Problem: Lines in the listing below containing the string "TakesUp" are to be identified and copied.

Task data:

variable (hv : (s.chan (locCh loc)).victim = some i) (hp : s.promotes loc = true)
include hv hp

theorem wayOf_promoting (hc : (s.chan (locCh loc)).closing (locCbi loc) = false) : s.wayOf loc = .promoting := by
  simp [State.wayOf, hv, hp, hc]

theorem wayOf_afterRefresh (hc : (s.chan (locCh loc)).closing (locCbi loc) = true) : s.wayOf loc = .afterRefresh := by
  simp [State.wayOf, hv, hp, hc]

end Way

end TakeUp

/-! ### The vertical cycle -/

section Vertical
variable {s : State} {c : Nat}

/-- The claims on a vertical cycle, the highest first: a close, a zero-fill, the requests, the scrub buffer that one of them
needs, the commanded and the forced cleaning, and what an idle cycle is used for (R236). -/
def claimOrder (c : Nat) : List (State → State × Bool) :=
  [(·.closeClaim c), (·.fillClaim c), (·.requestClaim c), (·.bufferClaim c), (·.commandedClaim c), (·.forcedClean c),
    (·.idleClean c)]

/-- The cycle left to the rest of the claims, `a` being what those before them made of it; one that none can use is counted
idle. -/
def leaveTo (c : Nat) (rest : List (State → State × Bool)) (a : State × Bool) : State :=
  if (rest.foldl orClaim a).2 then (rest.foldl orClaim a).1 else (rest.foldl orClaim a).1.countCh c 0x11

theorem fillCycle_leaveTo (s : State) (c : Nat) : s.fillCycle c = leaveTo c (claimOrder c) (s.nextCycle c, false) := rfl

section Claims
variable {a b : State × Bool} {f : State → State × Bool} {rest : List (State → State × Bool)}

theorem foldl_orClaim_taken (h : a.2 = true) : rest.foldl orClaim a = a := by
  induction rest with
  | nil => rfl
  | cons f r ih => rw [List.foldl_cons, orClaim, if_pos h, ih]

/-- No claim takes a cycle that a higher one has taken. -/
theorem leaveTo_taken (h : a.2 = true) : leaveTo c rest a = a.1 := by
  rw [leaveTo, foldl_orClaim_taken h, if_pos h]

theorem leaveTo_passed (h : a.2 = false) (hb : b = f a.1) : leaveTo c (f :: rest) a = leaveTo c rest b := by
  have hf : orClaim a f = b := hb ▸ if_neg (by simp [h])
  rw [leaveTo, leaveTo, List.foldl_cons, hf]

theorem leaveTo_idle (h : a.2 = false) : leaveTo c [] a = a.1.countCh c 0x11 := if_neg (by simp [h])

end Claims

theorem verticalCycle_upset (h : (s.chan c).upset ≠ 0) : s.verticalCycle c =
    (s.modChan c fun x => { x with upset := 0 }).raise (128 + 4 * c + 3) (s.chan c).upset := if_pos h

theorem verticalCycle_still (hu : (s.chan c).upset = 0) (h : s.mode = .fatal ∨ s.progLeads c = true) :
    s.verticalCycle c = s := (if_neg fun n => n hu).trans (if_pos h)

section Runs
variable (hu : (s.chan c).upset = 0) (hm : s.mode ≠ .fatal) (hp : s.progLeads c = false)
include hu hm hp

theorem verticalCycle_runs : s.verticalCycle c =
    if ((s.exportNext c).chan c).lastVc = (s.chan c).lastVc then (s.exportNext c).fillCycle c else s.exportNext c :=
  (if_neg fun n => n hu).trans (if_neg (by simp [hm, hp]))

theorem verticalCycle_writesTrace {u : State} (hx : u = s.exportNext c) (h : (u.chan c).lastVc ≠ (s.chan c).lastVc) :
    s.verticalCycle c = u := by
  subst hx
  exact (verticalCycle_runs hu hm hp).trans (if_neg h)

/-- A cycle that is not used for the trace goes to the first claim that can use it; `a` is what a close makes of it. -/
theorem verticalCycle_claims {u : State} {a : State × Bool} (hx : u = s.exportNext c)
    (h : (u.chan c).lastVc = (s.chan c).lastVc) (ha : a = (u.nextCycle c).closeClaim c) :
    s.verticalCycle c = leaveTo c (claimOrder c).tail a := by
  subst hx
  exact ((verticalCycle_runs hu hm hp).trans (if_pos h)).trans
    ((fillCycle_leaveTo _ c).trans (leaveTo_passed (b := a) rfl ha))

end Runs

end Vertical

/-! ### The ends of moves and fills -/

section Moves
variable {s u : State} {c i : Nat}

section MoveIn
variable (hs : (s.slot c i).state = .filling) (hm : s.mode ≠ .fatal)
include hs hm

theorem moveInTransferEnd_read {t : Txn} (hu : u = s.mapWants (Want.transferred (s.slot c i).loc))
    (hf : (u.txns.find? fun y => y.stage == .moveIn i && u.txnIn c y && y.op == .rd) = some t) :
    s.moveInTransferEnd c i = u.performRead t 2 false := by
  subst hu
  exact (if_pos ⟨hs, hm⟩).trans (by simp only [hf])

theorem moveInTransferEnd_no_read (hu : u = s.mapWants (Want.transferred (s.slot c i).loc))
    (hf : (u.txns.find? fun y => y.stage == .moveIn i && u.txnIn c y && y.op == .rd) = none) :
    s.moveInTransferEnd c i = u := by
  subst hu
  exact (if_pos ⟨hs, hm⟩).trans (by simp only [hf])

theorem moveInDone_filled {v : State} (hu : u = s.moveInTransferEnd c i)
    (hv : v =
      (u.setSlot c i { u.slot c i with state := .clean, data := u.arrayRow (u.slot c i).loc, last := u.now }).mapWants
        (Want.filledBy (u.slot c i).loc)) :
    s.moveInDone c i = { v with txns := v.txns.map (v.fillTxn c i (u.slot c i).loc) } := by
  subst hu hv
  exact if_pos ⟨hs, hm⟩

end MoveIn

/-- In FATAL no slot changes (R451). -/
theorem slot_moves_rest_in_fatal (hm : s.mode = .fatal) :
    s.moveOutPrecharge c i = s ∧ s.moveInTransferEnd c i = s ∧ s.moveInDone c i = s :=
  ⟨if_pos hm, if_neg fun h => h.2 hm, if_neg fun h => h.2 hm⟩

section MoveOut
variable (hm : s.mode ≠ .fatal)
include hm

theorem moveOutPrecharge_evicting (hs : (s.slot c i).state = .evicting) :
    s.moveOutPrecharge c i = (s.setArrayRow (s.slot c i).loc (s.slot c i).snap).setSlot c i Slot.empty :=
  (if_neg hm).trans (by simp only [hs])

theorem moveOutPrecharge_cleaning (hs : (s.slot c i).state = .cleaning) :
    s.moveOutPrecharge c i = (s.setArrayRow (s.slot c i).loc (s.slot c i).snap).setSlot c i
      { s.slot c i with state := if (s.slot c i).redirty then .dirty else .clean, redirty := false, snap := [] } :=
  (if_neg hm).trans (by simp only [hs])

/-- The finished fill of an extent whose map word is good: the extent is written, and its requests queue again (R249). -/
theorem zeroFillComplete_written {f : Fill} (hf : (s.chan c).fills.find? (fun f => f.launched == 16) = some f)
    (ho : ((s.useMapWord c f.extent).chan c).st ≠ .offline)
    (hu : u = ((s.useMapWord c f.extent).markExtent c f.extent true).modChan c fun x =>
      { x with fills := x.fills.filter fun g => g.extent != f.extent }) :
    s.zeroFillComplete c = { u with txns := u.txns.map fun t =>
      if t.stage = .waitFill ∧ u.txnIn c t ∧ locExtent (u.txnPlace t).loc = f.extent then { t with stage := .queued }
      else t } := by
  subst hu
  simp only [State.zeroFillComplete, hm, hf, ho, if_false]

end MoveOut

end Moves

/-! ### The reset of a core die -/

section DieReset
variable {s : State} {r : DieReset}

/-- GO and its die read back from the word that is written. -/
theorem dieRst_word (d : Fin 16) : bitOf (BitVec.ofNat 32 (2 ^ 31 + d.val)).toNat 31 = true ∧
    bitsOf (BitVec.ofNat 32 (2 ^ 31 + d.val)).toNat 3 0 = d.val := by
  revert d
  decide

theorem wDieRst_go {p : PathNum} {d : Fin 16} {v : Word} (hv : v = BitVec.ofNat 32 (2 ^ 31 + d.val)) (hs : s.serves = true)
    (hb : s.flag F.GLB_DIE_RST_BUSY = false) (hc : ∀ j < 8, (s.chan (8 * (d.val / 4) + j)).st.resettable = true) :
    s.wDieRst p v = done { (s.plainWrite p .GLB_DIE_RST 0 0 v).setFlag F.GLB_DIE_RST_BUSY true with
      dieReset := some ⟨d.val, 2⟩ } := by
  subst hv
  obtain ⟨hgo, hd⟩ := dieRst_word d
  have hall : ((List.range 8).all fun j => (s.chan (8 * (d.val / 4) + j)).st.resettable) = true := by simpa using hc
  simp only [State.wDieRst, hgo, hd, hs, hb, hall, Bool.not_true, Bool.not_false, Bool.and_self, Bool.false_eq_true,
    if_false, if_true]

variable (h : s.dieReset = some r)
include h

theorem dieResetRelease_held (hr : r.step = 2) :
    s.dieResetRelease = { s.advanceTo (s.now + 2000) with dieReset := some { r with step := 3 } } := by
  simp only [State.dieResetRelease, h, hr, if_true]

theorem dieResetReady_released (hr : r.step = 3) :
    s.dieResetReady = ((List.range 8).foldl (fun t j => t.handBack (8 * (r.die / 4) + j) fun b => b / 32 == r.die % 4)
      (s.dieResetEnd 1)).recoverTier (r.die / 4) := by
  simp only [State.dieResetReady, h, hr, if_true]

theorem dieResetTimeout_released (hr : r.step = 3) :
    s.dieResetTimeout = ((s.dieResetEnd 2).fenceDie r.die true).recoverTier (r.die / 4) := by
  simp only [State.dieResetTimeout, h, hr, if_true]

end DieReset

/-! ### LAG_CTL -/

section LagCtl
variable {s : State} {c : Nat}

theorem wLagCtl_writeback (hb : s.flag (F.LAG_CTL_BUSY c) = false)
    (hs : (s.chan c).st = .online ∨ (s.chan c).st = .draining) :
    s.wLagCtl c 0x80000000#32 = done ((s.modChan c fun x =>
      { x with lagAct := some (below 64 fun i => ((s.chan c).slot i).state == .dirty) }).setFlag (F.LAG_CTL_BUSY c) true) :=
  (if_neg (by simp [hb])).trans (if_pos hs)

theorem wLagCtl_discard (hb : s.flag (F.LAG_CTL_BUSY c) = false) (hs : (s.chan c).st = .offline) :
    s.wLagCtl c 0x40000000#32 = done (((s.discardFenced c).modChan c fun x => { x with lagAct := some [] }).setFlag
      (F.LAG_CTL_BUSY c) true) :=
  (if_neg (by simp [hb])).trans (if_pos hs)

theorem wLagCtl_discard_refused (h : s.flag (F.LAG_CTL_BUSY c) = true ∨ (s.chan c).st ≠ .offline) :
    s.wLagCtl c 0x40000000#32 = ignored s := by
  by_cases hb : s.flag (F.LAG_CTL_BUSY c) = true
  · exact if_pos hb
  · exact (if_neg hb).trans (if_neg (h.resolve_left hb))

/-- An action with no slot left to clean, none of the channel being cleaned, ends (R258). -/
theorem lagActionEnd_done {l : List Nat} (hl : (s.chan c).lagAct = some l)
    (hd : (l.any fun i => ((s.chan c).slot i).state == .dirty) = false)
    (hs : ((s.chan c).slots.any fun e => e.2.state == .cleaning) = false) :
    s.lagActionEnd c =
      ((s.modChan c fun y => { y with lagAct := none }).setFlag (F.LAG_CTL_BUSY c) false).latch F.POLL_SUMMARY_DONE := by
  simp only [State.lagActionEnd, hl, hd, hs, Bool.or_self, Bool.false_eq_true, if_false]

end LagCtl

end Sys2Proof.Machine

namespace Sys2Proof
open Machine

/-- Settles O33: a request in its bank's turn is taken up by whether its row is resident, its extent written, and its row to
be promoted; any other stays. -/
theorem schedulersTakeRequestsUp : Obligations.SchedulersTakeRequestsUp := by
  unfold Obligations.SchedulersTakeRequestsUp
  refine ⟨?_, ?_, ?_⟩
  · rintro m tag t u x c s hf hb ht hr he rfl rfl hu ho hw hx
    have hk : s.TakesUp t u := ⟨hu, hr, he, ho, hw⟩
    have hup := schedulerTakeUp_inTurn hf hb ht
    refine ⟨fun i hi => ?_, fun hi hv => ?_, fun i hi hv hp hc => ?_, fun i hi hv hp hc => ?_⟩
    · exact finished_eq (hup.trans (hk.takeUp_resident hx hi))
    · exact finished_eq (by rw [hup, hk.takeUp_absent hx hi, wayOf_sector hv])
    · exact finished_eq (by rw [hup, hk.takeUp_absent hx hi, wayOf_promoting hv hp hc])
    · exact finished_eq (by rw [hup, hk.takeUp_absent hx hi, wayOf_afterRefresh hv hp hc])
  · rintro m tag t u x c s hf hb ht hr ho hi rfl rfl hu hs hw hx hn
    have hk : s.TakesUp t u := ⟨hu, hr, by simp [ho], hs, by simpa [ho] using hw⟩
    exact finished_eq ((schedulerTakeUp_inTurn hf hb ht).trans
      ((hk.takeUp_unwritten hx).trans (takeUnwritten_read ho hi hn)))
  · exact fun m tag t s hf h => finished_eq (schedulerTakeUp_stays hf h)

Response:
    have hk : s.TakesUp t u := ⟨hu, hr, he, ho, hw⟩
    have hk : s.TakesUp t u := ⟨hu, hr, by simp [ho], hs, by simpa [ho] using hw⟩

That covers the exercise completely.